Said Mrs. Patterson proved to be a very interesting patient, and one of the most sensitive to the effects of medicine that I ever saw, which accounted for the effects of the small dose of morphine. Probably one-sixteenth of a grain would have put her sound asleep. Each day that I visited her, I dissolved a small portion of a highly attenuated remedy in one-half a glass of water and ordered a teaspoonful given every two hours, usually giving one dose while there. She told me she could feel each dose to the tips of her fingers and toes, and gave me much credit for my ability to select a remedy.

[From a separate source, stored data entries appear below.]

-- ==== Sys2Proof/Machine/Tbl.lean ====
section
/-!
DEFINITION. Sparse tables: reading, writing, and the canonical form (keys strictly rising, no entry equal to what an
absent key reads as), so that equal tables are equal data.
-/

namespace Sys2Proof.Machine

open Sys2Proof

/-- The value at key `k`; `d` where no entry stands. -/
def tget {α : Type} (d : α) : Tbl α → Nat → α
  | [], _ => d
  | (j, v) :: r, k => if j = k then v else tget d r k

/-- Writes `v` at `k`: the entries before, the new one unless it is the default, the entries after. -/
def tput {α : Type} [DecidableEq α] (d : α) (t : Tbl α) (k : Nat) (v : α) : Tbl α :=
  (t.filter fun e => decide (e.1 < k)) ++ ((if v = d then [] else [(k, v)]) ++ t.filter fun e => decide (k < e.1))

/-- Whether every key is at least `lo`, keys rise strictly and no value is the default. -/
def twfFrom {α : Type} [DecidableEq α] (d : α) : Nat → Tbl α → Bool
  | _, [] => true
  | lo, (k, v) :: r => decide (lo ≤ k) && decide (v ≠ d) && twfFrom d (k + 1) r

/-- The canonical form. -/
def twf {α : Type} [DecidableEq α] (d : α) (t : Tbl α) : Bool := twfFrom d 0 t

/-- Adds `n` to a count. -/
def tadd (t : Tbl Nat) (k n : Nat) : Tbl Nat := tput 0 t k (tget 0 t k + n)

/-- Adds `n` to a 64-bit count that wraps. -/
def taddW (t : Tbl W64) (k : Nat) (n : Nat) : Tbl W64 := tput 0 t k (tget 0 t k + BitVec.ofNat 64 n)

/-- Adds `n` to a 64-bit count that saturates. -/
def taddSat (t : Tbl W64) (k : Nat) (n : Nat) : Tbl W64 :=
  tput 0 t k (BitVec.ofNat 64 (Nat.min (2 ^ 64 - 1) ((tget 0 t k).toNat + n)))

/-- Drops every entry whose key fails `keep`. -/
def tfilter {α : Type} (keep : Nat → Bool) (t : Tbl α) : Tbl α := t.filter fun e => keep e.1

/-- Element `i` of a list, with a default. -/
def lget {α : Type} (d : α) (l : List α) (i : Nat) : α := (l[i]?).getD d

/-- Appends `v` to the queue at key `k`. -/
def tpush {α : Type} [DecidableEq α] (t : Tbl (List α)) (k : Nat) (v : α) : Tbl (List α) :=
  tput [] t k (tget [] t k ++ [v])

/-- Replaces the first element that satisfies `p`. -/
def lupdate {α : Type} (p : α → Bool) (f : α → α) : List α → List α
  | [] => []
  | x :: r => if p x then f x :: r else x :: lupdate p f r

/-- Removes the first element that satisfies `p`. -/
def lremove {α : Type} (p : α → Bool) : List α → List α
  | [] => []
  | x :: r => if p x then r else x :: lremove p r

end Sys2Proof.Machine
end

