/-- A stack's controller moves the 32 data bytes of a DRAM sector (DRAM_LINES, Table 4.8; log entry 111). -/
def countLine (s : State) (a : Nat) : State :=
  if isDram a then { s with mem := { s.mem with moved := tadd s.mem.moved (subOf a).1 32 } } else s

/-- A controller's account of a read of a sector by any client: its data bytes count, and a tag fault, or a read on a dead
sub-channel, is counted and logged (R150, R271, R278). -/
def noteRead (s0 : State) (a : Nat) : State :=
  let s := countLine s0 a
  if deadSub s a then logMemError (countMem s (subOf a).1 3 1) a 3
  else if tagFault s a then logMemError (countMem s (subOf a).1 2 1) a 2
  else s

/-- Writes bytes that lie in one sector: a whole sector takes the data and the poison mark given; a part leaves a poisoned or
tag-faulted sector poisoned, and in DRAM the rest of it zero, its read being accounted for (R95, R189, R262).  A write to a dead
sub-channel is discarded and counted, and one to no memory is discarded (R278, R282). -/
def writeSector (s : State) (a : Nat) (bs : List Byte) (poison : Bool) : State :=
  if deadSub s a then countMem s (subOf a).1 3 1
  else if !isMemory a then s else
  let base := a / 32 * 32
  let whole := decide (a = base) && decide (bs.length = 32)
  let wasP := sectorPoison s a || tagFault s a
  let s0 := if whole then s else noteRead s a
  let s1 := if whole || !wasP || !isDram a then s0 else writeBytes s0 base (List.replicate 32 0)
  let p := poison || (wasP && !whole)
  let s2 := setSectorPoison (writeBytes s1 a (if poison then List.replicate bs.length 0 else bs)) a p
  if isDram a then countLine (retag s2 a) a else s2

/-- Splits a range at sector boundaries: address and length of each piece. -/
def sectorPieces (a : Nat) : Nat → Nat → List (Nat × Nat)
  | 0, _ => []
  | _, 0 => []
  | fuel + 1, n =>
    let k := Nat.min n (32 - a % 32)
    (a, k) :: sectorPieces (a + k) fuel (n - k)

/-- The account of the reads of a range, sector by sector. -/
def noteReads (s : State) (a n : Nat) : State := (sectorPieces a n n).foldl (fun st p => noteRead st p.1) s

/-- Writes bytes of any length, sector by sector (R262). -/
def writeMem (s : State) (a : Nat) (bs : List Byte) : State :=
  (sectorPieces a bs.length bs.length).foldl
    (fun st p => writeSector st p.1 (slice bs (p.1 - a) p.2) false) s

/-- Writes bytes sector by sector with one poison mark. -/
def writePieces (s : State) (a : Nat) (bs : List Byte) (poison : Bool) : State :=
  (sectorPieces a bs.length bs.length).foldl (fun t p => writeSector t p.1 (slice bs (p.1 - a) p.2) poison) s

/-- A write by an agent that is no writer of the journal: bytes of the retained region are not written (R268). -/
def writeJob (s : State) (a : Nat) (bs : List Byte) : State :=
  (sectorPieces a bs.length bs.length).foldl
    (fun st p => if addrKind p.1 = .retained then st else writeSector st p.1 (slice bs (p.1 - a) p.2) false) s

I visited her twice on February first, twice on the second, once on the third, and once on the fifth, and on the thirteenth day of the same month my bill was paid. During my visits to her she spoke to me of a Dr. Quimby of Portland, Maine, who had treated her for some severe illness with remarkable success. She did not tell what his method was, but I inferred it was not the usual method of either school of medicine.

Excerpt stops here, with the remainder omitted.